Plankaart en voorschriften archeologie
Op de plankaart moeten terreinen met een archeologisch belang expliciet worden aangegeven. Dit kan via de aanduidingen 'Archeologisch onderzoeksgebied' respectievelijk 'Archeologisch waardevol terrein' op de plankaart op te nemen, binnen een dubbelbestemming Waarde. De hiervoor opgenomen “Archeologische waardenkaart” is daarvoor de basis. De aanduidingen sec hebben geen juridisch bindende status.
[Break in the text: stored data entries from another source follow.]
-- ==== Sys2Proof/Laws/PerInstr.lean ====
section
/-! SUPPORT. One lemma per constructor of Instr: its encoding lies in its row of spec/opcode_table.json (width, match and
mask; for a packet row they apply to byte 0, and the width of a brightness row, 24 in the table, is that of its N). -/

namespace Sys2Proof.Laws

/-- A presented event has the width of a row and agrees with its match under its mask. -/
def rowHolds (e : HostEvent) (width : Nat) (pattern mask : Word16) : Prop :=
  match e with
  | .word w => width = 16 ∧ w &&& mask = pattern
  | .packet bytes => width = 8 * bytes.length ∧ bytes.head?.map (fun b => b.setWidth 16 &&& mask) = some pattern
  | .rst => False

end Sys2Proof.Laws

/-- The encoding of an instruction lies in its row of the opcode table. -/
def Sys2Proof.Laws.OpcodeRow.Statement (i : Sys2Proof.Instr) : Prop :=
  match i with
  | .nop => Sys2Proof.Laws.rowHolds (Sys2Proof.encode .nop) 16 0x0000 0xFFFF
  | .ginit => Sys2Proof.Laws.rowHolds (Sys2Proof.encode .ginit) 16 0x1000 0xFFFF
  | .gupd d => Sys2Proof.Laws.rowHolds (Sys2Proof.encode (.gupd d)) 16 0x1100 0xFF00
  | .gread => Sys2Proof.Laws.rowHolds (Sys2Proof.encode .gread) 16 0x1200 0xFFFF
  | .fclr => Sys2Proof.Laws.rowHolds (Sys2Proof.encode .fclr) 16 0x2000 0xFFFF
  | .fpush d => Sys2Proof.Laws.rowHolds (Sys2Proof.encode (.fpush d)) 16 0x2100 0xFF00
  | .fframe i => Sys2Proof.Laws.rowHolds (Sys2Proof.encode (.fframe i)) 16 0x2200 0xFF00
  | .fframee => Sys2Proof.Laws.rowHolds (Sys2Proof.encode .fframee) 16 0x2300 0xFFFF
  | .fread => Sys2Proof.Laws.rowHolds (Sys2Proof.encode .fread) 16 0x2400 0xFFFF
  | .flen => Sys2Proof.Laws.rowHolds (Sys2Proof.encode .flen) 16 0x2500 0xFFFF
  | .stat => Sys2Proof.Laws.rowHolds (Sys2Proof.encode .stat) 16 0x3000 0xFFFF
  | .pktStatus c p1 p2 => Sys2Proof.Laws.rowHolds (Sys2Proof.encode (.pktStatus c p1 p2)) 32 0x1F 0xFF
  | .pktBrightness c r =>
    Sys2Proof.Laws.rowHolds (Sys2Proof.encode (.pktBrightness c r)) (8 * (r.length + 2)) 0xAA 0xFF
  | .pktMonitor c r0 r1 r2 => Sys2Proof.Laws.rowHolds (Sys2Proof.encode (.pktMonitor c r0 r1 r2)) 40 0xAB 0xFF
  | .pktPid c r0 r1 k r2 r3 => Sys2Proof.Laws.rowHolds (Sys2Proof.encode (.pktPid c r0 r1 k r2 r3)) 56 0xAC 0xFF
  | .sentinel => Sys2Proof.Laws.rowHolds (Sys2Proof.encode .sentinel) 16 0xEE 0xFF

namespace Sys2Proof.Laws.OpcodeRow

theorem nop : Statement .nop := ⟨rfl, by decide⟩

theorem ginit : Statement .ginit := ⟨rfl, by decide⟩

theorem gupd (d : Byte) : Statement (.gupd d) := ⟨rfl, by revert d; decide +kernel⟩

theorem gread : Statement .gread := ⟨rfl, by decide⟩

theorem fclr : Statement .fclr := ⟨rfl, by decide⟩

theorem fpush (d : Byte) : Statement (.fpush d) := ⟨rfl, by revert d; decide +kernel⟩

theorem fframe (i : Byte) : Statement (.fframe i) := ⟨rfl, by revert i; decide +kernel⟩

theorem fframee : Statement .fframee := ⟨rfl, by decide⟩

theorem fread : Statement .fread := ⟨rfl, by decide⟩

theorem flen : Statement .flen := ⟨rfl, by decide⟩

theorem stat : Statement .stat := ⟨rfl, by decide⟩

theorem pktStatus (c p1 p2 : Byte) : Statement (.pktStatus c p1 p2) := ⟨rfl, rfl⟩

theorem pktBrightness (c : Byte) (r : List Byte) : Statement (.pktBrightness c r) := ⟨rfl, rfl⟩

theorem pktMonitor (c r0 r1 r2 : Byte) : Statement (.pktMonitor c r0 r1 r2) := ⟨rfl, rfl⟩

theorem pktPid (c r0 r1 k r2 r3 : Byte) : Statement (.pktPid c r0 r1 k r2 r3) := ⟨rfl, rfl⟩

theorem sentinel : Statement .sentinel := ⟨rfl, rfl⟩

end Sys2Proof.Laws.OpcodeRow
end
Deze ontstaat door in de Algemene bepalingen een specifiek voorschrift met een verwijzing naar de plankaartaanduidingen op te nemen. Vervolgens wordt in dat voorschrift aangegeven tot welke gebruiksbeperkingen deze aanduidingen leiden. In de doeleindenomschrijving bij de verschillende bestemming(en) moet worden verwezen naar de aanduiding en worden verwoord dat realisering van de bestemming slechts kan plaatsvinden als is voldaan aan het bepaalde in artikel xx of yy. De keuze voor 'aanduiding' bij de weergave van archeologie op de plankaart en in de voorschriften is in lijn met de landelijke richtlijnen voor digitale uitwisselbare ruimtelijke plannen (BRBP 2006 en SVBP 2008).
Tot op heden werden zones met een middelhoge en hoge archeologische verwachting doorgaans niet op de bestemmingsplankaart aangegeven. Uit de Memorie van Toelichting bij de Wet op de archeologische monumentenzorg (29.259-3) blijkt dat de wetgever het opnemen van verwachtingsgebieden expliciet toelaat. Ook de Raad van State heeft het belang van het belang hiervan recentelijk nog in de zaken Coevorden (200507106/1) en Tiel (200509593/1) onderstreept. In de Toelichting bij het bestemmingsplan moet helder worden uiteengezet of het om bekende of verwachte archeologische waarden gaat en moet verder worden ingegaan op (eerder) uitgevoerd onderzoek, de motivatie bij te behouden archeologische waarden en de inpassing daarvan in het (stedenbouwkundig) plan. In onderstaande standaardvoorschriften zijn deze verwachtingszones vertaald in de aanduiding 'Archeologisch onderzoeksgebied'.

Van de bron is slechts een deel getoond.